If the actor is crying, touching their face, or simply hot under the lighting - cause boy, trust meee, it gets hot in there - makeup has to be there at the ready to fix anything that could look different, make sure they don’t look shiny under the lights, keep everything the same. 

This example only covers 5 jobs, out of thousands.

This example only covers one scenario, out of millions.


Now imagine your favourite TV show - that 2 minute dialogue between actors you probably forgot about - doesn’t seem so insignificant now, does it?


If you’re intrigued, a great YouTube series is Notes on a Scene by Vanity Fair.

It’s typically a director, or a head of department like costume, makeup, or cinematography, and they comb over every detail of a scene from a film they’ve worked on.

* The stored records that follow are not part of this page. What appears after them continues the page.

/-! ## The events of a matrix unit (R206 to R210) -/

theorem State.obj_takeResults_outside (u : Nat) : (s.takeResults u).obj i = s.obj i :=
  foldl_keep (fun t : State => t.obj i) _ (fun t c => by
    split
    · exact State.obj_ite (t.obj_outputsWith_outside hi c) (t.obj_evalHeld_outside hi c _)
    · rfl) _ s

theorem State.obj_writesFirst_outside : s.writesFirst.obj i = s.obj i :=
  (foldl_keep (fun t : State => t.obj i) _ (fun t c => t.obj_outputsWith_outside hi c) _ _).trans
    ((State.obj_takeResults_outside _ hi 1).trans (s.obj_takeResults_outside hi 0))

theorem effEngEvalStart_obj (unit : Fin 2) : (effEngEvalStart unit s).obj i = s.obj i := by
  have hswap : ∀ c, (s.writesFirst.swapDue c).obj i = s.obj i := fun c =>
    (State.obj_swapDue _ c hi.log).trans (s.obj_writesFirst_outside hi)
  unfold effEngEvalStart
  refine State.obj_ite ?_ rfl
  dsimp only
  split
  · exact s.obj_writesFirst_outside hi
  · exact (State.obj_started ..).trans (hswap _)

theorem effEngEvalDone_obj (unit : Fin 2) : (effEngEvalDone unit s).obj i = s.obj i := by
  refine (State.obj_takeResults_outside _ hi _).trans ?_
  split
  · exact State.obj_ite rfl rfl
  · rfl

theorem effEngOutputWrite_obj (c : Fin 64) : (effEngOutputWrite c s).obj i = s.obj i := s.obj_outputsWith_outside hi c.val

end EngineObjects

/-- Settles O45: the parts from what each effect leaves, the objects from the lemmas above. -/
theorem engineFrames : Obligations.EngineFrames := by
  unfold Obligations.EngineFrames
  refine ⟨?opcodes, ?swap, ?unit⟩
  case opcodes =>
    rintro s t dt c (⟨p, rfl⟩ | ⟨p, rfl⟩ | ⟨p, rfl⟩ | ⟨p, rfl⟩ | ⟨p, rfl⟩ | ⟨p, rfl⟩ | ⟨p, rfl⟩ | ⟨p, rfl⟩ | ⟨p, rfl⟩ |
      ⟨p, rfl⟩) ht <;> obtain rfl := Host.Outcome.next.inj ht
    case inl | inr.inl =>
      exact ⟨State.eq_of_parts (by simp [opDefineContext_frame]), fun i hi =>
        effCmd_obj_other _ _ _ hi fun q v => State.obj_of_dict (by simp [opDefineContext_frame]) i⟩
    · exact ⟨State.eq_of_parts (by simp [opWriteCoef_frame]), fun i hi =>
        effCmd_obj_other _ _ _ hi fun q v => opWriteCoef_obj v q⟩
    · exact ⟨State.eq_of_parts (by simp [opFreeze_frame]), fun i hi =>
        effCmd_obj_other _ _ _ hi fun q v => State.obj_of_dict (by simp [opFreeze_frame]) i⟩
    · exact ⟨State.eq_of_parts (by simp [opRelease_frame]), fun i hi =>
        effCmd_obj_other _ _ _ hi fun q v => State.obj_of_dict (by simp [opRelease_frame]) i⟩
    · exact ⟨State.eq_of_parts (by simp [opSeedState_frame]), fun i hi =>
        effCmd_obj_other _ _ _ hi fun q v => State.obj_of_dict (by simp [opSeedState_frame]) i⟩
    · exact ⟨State.eq_of_parts (by simp [opEngLink_frame]), fun i hi =>
        effCmd_obj_other _ _ _ hi fun q v => State.obj_of_dict (by simp [opEngLink_frame]) i⟩
    · exact ⟨State.eq_of_parts (by simp [opEngGroup_frame]), fun i hi =>
        effCmd_obj_other _ _ _ hi fun q v => State.obj_of_dict (by simp [opEngGroup_frame]) i⟩
    · exact ⟨State.eq_of_parts (by simp [opEngCommit_frame]), fun i hi =>
        effCmd_obj_other _ _ _ hi fun q v => opEngCommit_obj v q⟩
    · exact ⟨State.eq_of_parts (by simp [opEngCommit_frame]), fun i hi =>
        effCmd_obj_other _ _ _ hi fun q v => opEngCommit_obj v q⟩
  case swap =>
    rintro s t dt c ⟨n, rfl⟩ ht
    obtain rfl := Host.Outcome.next.inj ht
    exact ⟨State.eq_of_parts (by simp [effEngReleaseSwap_frame]), fun i hi => effEngReleaseSwap_obj _ n hi⟩
  case unit =>
    rintro s t dt c (⟨n, rfl⟩ | ⟨n, rfl⟩ | ⟨n, rfl⟩) ht <;> obtain rfl := Host.Outcome.next.inj ht
    · exact ⟨State.eq_of_parts (by simp [effEngEvalStart_frame]), fun i ho hs hl hd hg hst =>
        (s.run_obj dt _ i).trans (effEngEvalStart_obj _ ⟨ho, hs, hl, hd, hg, hst⟩ n)⟩
    · exact ⟨State.eq_of_parts (by simp [effEngEvalDone_frame]), fun i ho hs hl hd hg hst =>
        (s.run_obj dt _ i).trans (effEngEvalDone_obj _ ⟨ho, hs, hl, hd, hg, hst⟩ n)⟩
    · exact ⟨State.eq_of_parts (by simp [effEngOutputWrite_frame]), fun i ho hs hl hd hg hst =>
        (s.run_obj dt _ i).trans (effEngOutputWrite_obj _ ⟨ho, hs, hl, hd, hg, hst⟩ n)⟩

end Sys2Proof.Machine
end

section
/-!
The engine's events on one context (R205 to R210, R224): a released image is swapped in, a free unit starts the ready evaluation,
an ended one advances the context's state, and its output is written at the output stamp. O19 is put together from these.
-/
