/-- Command byte `cmd` is the command `i`, which reads a derived register: in a sound state with an image loaded it
answers `DONE` with the value `val` gives for the configuration, the image and the header record, otherwise `ABSENT`. -/
def ReadsDerivedAs (cmd : Byte) (i : Instr) (val : Config → Image → HeaderRecord → Value) : Prop :=
  (∀ p, decode ⟨cmd, p⟩ = .ok i) ∧
  (∀ s img h, s.Inv → s.cart.st = .loaded → s.cart.raw = some img → s.cart.hdr = some h →
    exec i s = .next { s with out := s.out ++ [.done (val s.cfg img h)] }) ∧
  (∀ s, s.cart.st ≠ .loaded → exec i s = .next { s with out := s.out ++ [.absent] })

/-- The sum of the 25 bytes of an image the checksum covers, `IMG[0x134..0x14C]` (R100), not reduced. -/
def rawSum (img : Image) : Nat := (((img.drop 0x134).take 25).map BitVec.toNat).sum

/-- Every title byte of an image, `IMG[0x134..0x143]`, is ASCII (R65, R91; assumption 14). -/
def TitleAscii (img : Image) : Prop := ∀ a b, 0x134 ≤ a → a ≤ 0x143 → img[a]? = some b → b.toNat ≤ 0x7F

end Sys2Proof.Claims

open Sys2Proof Sys2Proof.Machine Sys2Proof.Claims

/-! ## Reset, the command port and the command map -/

/-- R195. After reset CHDV is in the state CLEAR produces and `REPORT` is empty; it runs nothing by itself. (That no
request waits and no response was given is the model's: assumptions 1 and 2.) -/
def Obligations.ResetIsConstructedEmpty : Prop :=
  (State.reset.cart.st = .empty ∧ State.reset.cart.err = .none ∧ State.reset.cart.cause = none ∧
    State.reset.cart.fname = none ∧ State.reset.cart.raw = none ∧ State.reset.cart.hv = false ∧
    State.reset.cart.hdr = none ∧ State.reset.cart.typeName = none ∧ State.reset.cart.licName = none ∧
    State.reset.cart.romKb = none ∧ State.reset.cart.ckOk = none ∧ State.reset.cart.report = []) ∧
  (∀ s, ∃ t, exec .clear s = .next t ∧ { t.cart with report := [] } = State.reset.cart) ∧
  step State.reset = .next State.reset

/-- R196, R136, R137. In a constructed empty state `STATUS` reads 0x00 and every other accessor answers `ABSENT`. -/
def Obligations.EmptyAccessorsAnswerAbsent : Prop :=
  ∀ s, s.cart.EmptyClause →
    exec .rdStatus s = .next { s with out := s.out ++ [.done (.byte 0x00)] } ∧
    ∀ (addr : Nat) (i : Instr), i ∈ [Instr.rdCause, .rdFname, .rdImglen, .rdImgb addr, .rdEntry, .rdLogo, .rdTitle,
        .rdNewlic, .rdSgb, .rdCtype, .rdRomsz, .rdRamsz, .rdDest, .rdOldlic, .rdVer, .rdHck, .rdGck, .rdTypename,
        .rdLicname, .rdRomkb, .rdCkok, .rdSummary] →
      exec i s = .next { s with out := s.out ++ [.absent] }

My favourite ones are probably

Rian Johnson’s Knives Out,

Bong Joon-Ho’s Parasite

and Todd Phillips’ Joker.

IMDb and Insider often do behind the scenes footage on YouTube too - to be honest, if you just search the name of a show or film you love with ‘BTS’ (not the Kpop band) after it, you’ll find it.

Another favourite - Insider has a great 10 minute video on how 1917 was filmed to look like one shot - it’s mind blowing. 

Would HIGHLY recommend all of these!


Knives Out, 2019

I think we all take for granted how much of a great deal we’re getting when it comes to television. 

There’s a common misconception that the industry is so glamorous and we don’t have to work hard, because we love it.

"Do what you love, and you'll never work another day in your life."

Ha. This simply isn’t true.

We may be passionate, but we work insanely hard. 

And although shows may be more accessible to us now than ever before, there are still thousands of people working on all of them to give us ALL the feels when we watch it on our TVs, laptops, tablets and phones. 


I kinda went on a tangent there, but I think it’s pretty apparent how invested I am loool. 

I don’t know if I would ever be able to fully explain in words what it all means to me.

I think anyone who is passionate about anything knows the feeling - when your heart does a somersault and it feels like there’s a little ball of light in there, glowing and growing, ready to burst out of your chest.

I could try and attempt to name every single thing I love about it, but the list would never end.

Sometimes it’s as simple as the way a camera is angled, or the way an eyelash catches the light, a facial expression, the delivery of a seemingly insignificant line.

I’m sure someone out there has captured it in words, in a way that I cannot. 

All I know is, I’ll never stop adoring it, and I feel so blessed that I found my way into a world that brings me so much joy.

We truly are in the golden age of television and I couldn’t be happier about it. 

Please sir, I want some more. 

Fill the bowl up and let it overflow!